ARIZONA (By Judd Slivka, Arizona Republic) February 13,
2007 — The idea of a five-university system for Arizona is dead.
The drastic, historic changes proposed last year are being replaced by a
tamer set of goals for the state's three universities that would produce
only a slightly different flavor than exists today.
After meeting for four hours Saturday, the group redesigning the public
university system offered a plan that will avoid separating Arizona State
University West from ASU and calling it Central Arizona University. Nor will
it create a two-tiered system featuring new universities in southern and
western Arizona.
"Maybe we don't have to shake things up and see where they fall," said Edith
Auslander, a member of the group and University of Arizona vice president.
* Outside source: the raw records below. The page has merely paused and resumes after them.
-- ==== Sys2Proof/Machine/Vector.lean ====
section
/-! DEFINITION. The vector engine: its descriptor (R233 to R237), operands and rows (R230, R235, R236, R708), operations and
their one rounding (R231, R243), extents, masks and merges (R238 to R240), reductions (R244 to R247), COMPRESS and EXPAND
(R248, R249).

An instruction works group by group in loop order, each group's reads before its writes. -/

namespace Sys2Proof.Machine

/-- The decoded body of every opcode but OPTUPD (R234). -/
structure Vec where
  op : Nat
  cf : Nat
  func : Nat
  bsrc : Nat
  csrc : Bool
  merge : Bool
  mask : Nat
  mreg : Nat
  mdst : Nat
  rdst : Nat
  ca : Conv
  cb : Conv
  cd : Conv
  n0 : Nat
  n1 : Nat
  n2 : Nat
  e0 : Nat
  e1 : Nat
  s1 : Word
  s2 : Word
  long : Bool
  deriving DecidableEq, Repr

/-- Whether the body has the long form (R234). -/
def vecLong (i : EngInstr) : Bool := bits (iw i 0) 20 4 == 10

def vecOf (i : EngInstr) : Vec :=
  let w6 := iw i 6
  let long := vecLong i
  let n0 := bits (iw i 9) 0 13
  let n1 := orFull' (bits (iw i 8) 16 12)
  { op := opcodeOf i, cf := bits w6 0 4, func := bits w6 4 4, bsrc := bits w6 8 2, csrc := bit w6 10
    merge := bit w6 11, mask := bits w6 12 2, mreg := bits w6 14 2, mdst := bits w6 16 2, rdst := bits w6 18 5
    ca := convOf (bits (iw i 7) 0 16), cb := convOf (bits (iw i 7) 16 16), cd := convOf (bits (iw i 8) 0 16)
    n0 := n0, n1 := n1
    n2 := if long then orFull' (bits (iw i 15) 0 12) else 1
    e0 := if bits (iw i 9) 13 13 = 0 then n0 else bits (iw i 9) 13 13
    e1 := if long ∧ bits (iw i 15) 12 12 ≠ 0 then bits (iw i 15) 12 12 else n1
    s1 := iw i 10, s2 := iw i 11, long := long }
where
  /-- 0 means 4,096 (R234). -/
  orFull' (n : Nat) : Nat := if n = 0 then 4096 else n

/-- Elements per group (R229). -/
def vecLanes (cf : Nat) : Nat :=
  match cf with
  | 1 => 32
  | 2 => 32
  | 10 => 64
  | _ => 16

def vecFloat (cf : Nat) : Bool := cf ≤ 2

/-- RSUM, RSSQ, RMAX, RMIN, RAMAX. -/
def vecReduces (op : Nat) : Bool := 0x18 ≤ op && op ≤ 0x1C

/-- Width of an integer compute format (R231). -/
def vecWidth (cf : Nat) : Nat := if cf = 10 then 8 else 32

/-- An integer wrapped to w bits (R231). -/
def wrapInt (w : Nat) (x : Int) : Int := signedCode w (x % (2 ^ w : Int)).toNat

/-! ### Operands and rows (R235, R236) -/

/-- One tensor operand: its declared range, conversion, elements per row and strides. -/
structure Opd where
  rng : Nat
  conv : Conv
  n : Nat
  str1 : Nat
  str2 : Nat
  deriving DecidableEq, Repr

/-- An operand whose strides stand in a body word of the long form; in the short form rows follow one another (R235). -/
def opdOf (i : EngInstr) (rng : Nat) (c : Conv) (n word : Nat) : Opd :=
  if vecLong i then ⟨rng, c, n, bits (iw i word) 0 13, bits (iw i word) 13 13⟩
  else ⟨rng, c, n, c.dataWords n + c.scaleWords n, 0⟩

/-- Operand a's range: RANGE_A, or RANGE_B where RANGE_A is empty and b is no tensor (R236). -/
def vecRangeA (i : EngInstr) (m : Vec) : Nat := if rangeLen (irange i 0) = 0 ∧ m.bsrc ≠ 0 then 1 else 0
Instead, the proposal, which is not yet final, establishes several themes
that would bring about gradual changes. They include:
• The need for students to have a variety of different options for tuition,
perhaps even within a single university. This would pave the way for
differentiated tuition, perhaps not at the university level, but within
different schools and colleges within a single university.
• A renewed commitment to diversity at all three universities, which will
require significant increases in financial aid. The discussion Saturday
focused on the Board of Regents' 1989 initiative, "Our Common Commitment,"
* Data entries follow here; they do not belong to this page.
/-- n added to a peg of an ashlar through PEG_SIG (R395). -/
def addToPeg (s : State) (a : Ash) (peg n : Nat) : State := writePegSig s a (BitVec.ofNat 32 (peg % 64 + n % 2 ^ 16 * 2 ^ 16))

/-- A rebuilt member while another serves: kept frozen and fenced; the survivor is asked to hold (R628, R629). -/
def askHold (s : State) (id : Half) (bi m sv : Nat) : State :=
  match s.bay id bi with
  | none => s
  | some b =>
    match entryAsh s b sv with
    | some a => (addToPeg s a 45 1).onMember id bi m fun y =>
        { y with state := .rebuilt, asked := some sv, hold := some (((s.ash a).peg 46).value + 1) }
    | none => s.onMember id bi m fun y => { y with state := .rebuilt, asked := some sv, hold := none }

/-! ### The end of a move (R488) -/

/-- A destination that lay in a member's old rectangle, at the same place in its new one. -/
def shiftDest (s : State) (old new : Member) (b : Bay) (d : Dest) : Dest :=
  match ashOf s d with
  | some a => if b.holds s old a then
      Spot.dest s ⟨new.die, new.x + (a.col - old.x), new.y + ((logicalRow s a.die a.row).getD 0 - old.y)⟩
    else d
  | none => d

/-- The port's routes and inputs of a member follow it. -/
def moveRoutes (s : State) (b : Bay) (m : Nat) (old new : Member) : State :=
  match b.portDie s with
  | none => s
  | some d =>
    let mine := fun (g : BitVec 3) (k : BitVec 2) => g.toNat == b.img.group % 8 && k.toNat == m
    let route := fun (r : IngRoute) =>
      if mine r.group r.member then { r with entry := { r.entry with dest := shiftDest s old new b r.entry.dest } } else r
    let input := fun (i : EgrIn) =>
      if mine i.group i.member then { i with peer := shiftDest s old new b i.peer } else i
    let t := (s.onIng d fun g => { g with routes := g.routes.map route }).onEgr d fun g => { g with ins := g.ins.map input }
    feedMember t b m ⟨new.die, new.x, new.y⟩

/-- Step 4 of R488: the routes of a moved member and of its neighbours rewritten, and its old rectangle given up. -/
def settleMove (s : State) (id : Half) (bi m : Nat) : State :=
  match s.bay id bi, s.member id bi m with
  | some b, some y =>
    (match y.old with
     | none => s
     | some o =>
       let old : Member := { y with die := o.die, x := o.x, y := o.y }
       leaveOld (slotFollows (moveRoutes s b m old y) b old y) id bi m)
  | _, _ => s

/-! ### Stream slots (R489, R490, R610, R630) -/

/-- A word of a slice written under the class of the window that covers it. -/
def sliceWord (s : State) (a : Ash) (w v : Nat) : State :=
  match coverClass (s.ash a) w with
  | some cls => s.onAsh a fun x => storeWord x w v (classCheck cls v)
  | none => s

/-- The initial-state template as 64-bit words, its last one filled with zeros. -/
def templateWords : List Byte → List Nat
  | [] => []
  | a :: b :: c :: d :: e :: f :: g :: h :: r => leBytes [a, b, c, d, e, f, g, h] :: templateWords r
  | r => [leBytes r]

/-- The template written into a slot's slice in one member. -/
def writeTemplate (s : State) (b : Bay) (y : Member) (slot : Nat) : State :=
  let p := Config.slicePlace b.img slot
  match physicalRow s y.die (y.y + p.2.1) with
  | some row =>
    if p.1 < b.img.w ∧ p.2.1 < b.img.h then
      (templateWords b.img.template).zipIdx.foldl (fun t q => sliceWord t ⟨y.die, y.x + p.1, row⟩ (p.2.2 + q.2) q.1) s
    else s
  | none => s

/-- The template written into a slot's slice in every member of a bay (R490). -/
def initSlot (s : State) (b : Bay) (slot : Nat) : State :=
  (b.members.filter fun y => y.placed).foldl (fun t y => writeTemplate t b y slot) s

/-- The template written into every slot's slice of a member: step 8 of R610 for a new bay, and R630. -/
def initSlots (s : State) (id : Half) (bi m : Nat) : State :=
  match s.bay id bi, s.member id bi m with
  | some b, some y => (List.range b.slots.length).foldl (fun t n => writeTemplate t b y n) s
  | _, _ => s

/-! ### The install phase of a publish (R44, R46, R459, R460) -/

/-- The order in which the members of a bay are installed: B then A, or C, B, A. -/
def installOrder (b : Bay) : List Nat := (List.range b.members.length).reverse

/-- The member to be taken next of those left to install: one that does not serve, since a recovery goes first, else the first. -/
def installNext (b : Bay) (left : List Nat) : Option Nat := (left.find? fun m => !b.serving.contains m).or left.head?

/-- The members whose results leave while one is installed: those that serve the old version, or, where none does, those that
serve the new one. -/
def releasing (b : Bay) (left : List Nat) (m : Nat) : List Nat :=
  let old := b.serving.filter fun k => left.contains k && k != m
  if old.isEmpty then b.serving.filter fun k => k != m else old

def takePublish (s : State) (tag : Word) (train id : Half) (bi : Nat) (left : List Nat) : State :=
  s.onMas fun m => { m with publish := some ⟨some tag, train, id, bi, left⟩ }

/-- A member taken for install: released no longer, out of the queue, fenced and loaded with the staged copy, unless a load of
it is under way. -/
def installMember (s : State) (id : Half) (bi m : Nat) (release : List Nat) : State :=
  match s.bay id bi, s.member id bi m with
  | some b, some y =>
    let t := writeGroup (setLive s b m false) b release
    if y.state = .loading ∨ y.state = .rebuilt then t else recoverMember t id bi m
  | _, _ => s

/-- A publish whose members have all been installed ends with PUBLISH_DONE (R461, R498); one that no member of its bay serves
has failed. -/
def endPublish (s : State) (p : Publish) (b : Bay) : State :=
  let t := (settleMode s p.job p.bay).onMas fun x => { x with publish := none }
  let lost := b.serving.isEmpty
  let t := if lost then t else t.masEvent evPublishDone p.job (pageSrc t .mas)
  match p.tag with
  | some w => if lost then t.complete w 9 0 (evCode .mas evRecoveryFail) 0 else t.complete w 0 0 0 b.version.toNat
  | none => t

/-- A publish of a bay taken on: its next member installed, or its end; another bay's group is settled. -/
def publishGo (s : State) (id : Half) (bi : Nat) : State :=
  match s.mas.publish, s.bay id bi with
  | some p, some b =>
    if p.job ≠ id ∨ p.bay ≠ bi then settleMode s id bi
    else
      match installNext b p.left with
      | some m => installMember s id bi m (releasing b p.left m)
      | none => endPublish s p b
  | _, _ => settleMode s id bi

/-- A member of a publish's bay is installed, or given up. -/
def publishPast (s : State) (id : Half) (bi m : Nat) : State :=
  s.onMas fun x => { x with publish := x.publish.map fun p =>
    if p.job = id ∧ p.bay = bi then { p with left := p.left.filter fun k => k != m } else p }

/-- A member back in service with the staged copy: a publish of its bay goes on, and a recovery is reported. -/
def backInService (s : State) (id : Half) (bi m : Nat) (recovered : Bool) : State :=
  let t := publishGo (publishPast s id bi m) id bi
  if recovered ∨ s.mas.publish.isNone then t.masEvent evBayRecovered id (pageSrc t .mas) else t

/-- The first member rebuilt of a bay that serves no one: it serves alone, with the version of the staged copy (R458, R630). -/
def serveAlone (s : State) (id : Half) (bi m : Nat) : State :=
  match s.bay id bi, s.member id bi m with
  | some b, some y =>
    let t := initSlots (settleMove (relocate s id bi m) id bi m) id bi m
    let t := serveMember (openMember t id bi m) id bi m false
    let t := (setVersion t b m b.version).onMember id bi m fun z => { z with fails := 0, cause := 0, asked := none }
    backInService t id bi m y.recovering
  | _, _ => s

/-- The words of a member's ashlars have been rewritten by its load (R633). -/
def noteRewritten (s : State) (id : Half) (bi m : Nat) : State :=
  match s.bay id bi, s.member id bi m with
  | some b, some y =>
    let l := b.ashlars s y
    s.onMas fun k => { k with badWords := k.badWords.map fun x => if l.contains x.ash then { x with rewritten := true } else x }
  | _, _ => s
which had a goal of doubling the number of minority students the
universities attracted each year.
• A commitment to work better with community college systems to move more
students through.
• A plan for Northern Arizona University perhaps to expand its successful
"2+2" programs at community colleges. Students pay community college rates
and attend community college classes for their first two years. Then they
pay the higher NAU tuition to attend NAU classes at sites around the state
to complete the final two years of their degree.
• Options to deal with growth in Pima County, which is gaining more
college-age residents than any other place in the state. It is going to need
some place for them to go once the University of Arizona caps its enrollment
at 40,000 students in a few years. And Maricopa County may need another
option as well.
The plan does not affect a proposal for an expanded downtown campus for ASU,
nor does it change plans for a downtown Phoenix medical school.
The previous plan
It appears the suggested changes will break a few plates in the
universities' china cabinets. The changes won't be the cataclysmic
earthquake that was anticipated after then-Regents President Chris Herstam
suggested a five-university system almost a year ago.
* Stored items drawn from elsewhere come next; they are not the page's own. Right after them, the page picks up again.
/-- The slot the boot loader starts: the one of the boot record, or the other where that fails (R613, R668). -/
def bootFirmware (s : State) : Option (Nat × FirmwareImage) :=
  (goodFirmware s (s.kept.bootSlot % 2)).or (goodFirmware s (1 - s.kept.bootSlot % 2))

/-- The event of a boot slot that is refused (R586). -/
def noteFirmware (s : State) : State :=
  match s.flash.firmware[ix 2 s.kept.bootSlot (by decide)] with
  | none => s.raise .cfg evImgFormat 0
  | some f =>
    match verifyFirmware s f with
    | some e => s.raise .cfg e.1 0
    | none => s

/-- MAS.FW and MAS.FW_BUILD (R684). -/
def showFirmware (s : State) (slot : Nat) (h : ImgHeader) : State :=
  (s.setReg .mas 0x10C (BitVec.ofNat 32 (slot + h.svn * 2))).setPair .mas 0x110 h.buildId.toNat

/-- MAS.STATE.MODE of a Mason that has become ready: Recovery, running once the tiers are trained, or booting (R501, R595,
R668). -/
def modeOf (s : State) : Nat :=
  if s.fld .cfg 0x40 0 3 = 4 then 3 else if s.fld .cfg 0x40 0 3 = 3 ∧ fdTier (directory s) ≠ 0 then 1 else 0

/-! #### The critical point (R659) -/

def setThermLevel (s : State) (d n : Nat) : State := s.setFld .pwr (trimOff d) 12 3 n

/-- The Mason's action at the critical point: class T jobs of the die pre-empted, the die at level 7. -/
def critAct (s : State) (d : Nat) : State :=
  let l := s.mas.jobs.filter fun j => j.clsT && j.bays.any fun b => b.members.any fun m => m.placed && m.die == d
  setThermLevel (l.foldl (fun t j => startPreempt t j.id) s) d 7

/-- The dies that crossed the critical point while the Mason was not ready (R47). -/
def critDueActs (s : State) : State :=
  ((List.range s.part.dies).filter fun d => s.supply.critDue.getLsbD d).foldl critAct
    { s with supply := { s.supply with critDue := 0 } }

/-- MASON_READY (R499, R668): firmware that verifies runs, with mclk locked; after a reset the Mason chooses its home. -/
def masonReady (s : State) : State :=
  if s.mas.ready || !powered s || s.fld .clk 0x40 16 1 == 0 then s
  else
    match bootFirmware s with
    | none => s
    | some k =>
      let t := showFirmware (noteFirmware s) k.1 k.2.hdr
      let t := advanceFor (t.onMas fun m => { m with ready := true, readyAt := s.time }) k.2.hdr
      critDueActs (if s.fld .mas 0x84 0 3 = 2 then t.setFld .mas 0x84 0 3 (modeOf s) else firstHome t)

def execMasonReady (s : State) : Host.Outcome State Fault Refusal := .next (masonReady s)

end Sys2Proof.Machine
end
Herstam's plan was based on projections that the state will face a college
capacity crisis over the next two decades.
It proposed breaking ASU West into a free-standing university and combining
the University of Arizona-South and Northern Arizona University-Yuma into a
single university. Both schools would have been under a single president as
a regional university system, along with Northern Arizona University in
Flagstaff.
That plan caused an outcry among many, particularly in the West Valley and
among NAU boosters. West Valley residents emphatically wanted ASU West to
remain part of ASU, and people in northern Arizona didn't want NAU to be
part of a second tier of the university system.
As a result of that outcry, and as an acknowledgement of a tight-fisted,
conservative Legislature that probably wouldn't pay for new universities,
the redesign committee chose to tweak, not level.
"The best model for the state is a three-university model," said David
Longanecker, the executive director of the Western Interstate Council for
Higher Education, and the state's consultant on the redesign study. "But we
have to do it in a better way tomorrow than we're doing it today."
The key, Longanecker said, was two fundamentals.
"Three (universities) for now. 'Who knows?' for later.
"Three for now, if people play."
Factional differences
And that is a crucial part, because even in the eight-person redesign group,
40 minutes of productive conversation led into an hour of factional
differences over details of what a tweaked university system should look
like.
Kathy Church, ASU's vice-provost and a member of the committee, suggested
the ASU concept of "One university in many places." That would have ASU
offering similar courses on its four campuses, but with tuition pegged to
the quality of the courses.
Under the ASU plan, which will be implemented next year, a student enrolled
in the Ira A. Fulton School of Engineering at the university's main campus
would pay more than a student enrolled in the university's general
engineering course at the ASU Polytechnic Campus in Mesa.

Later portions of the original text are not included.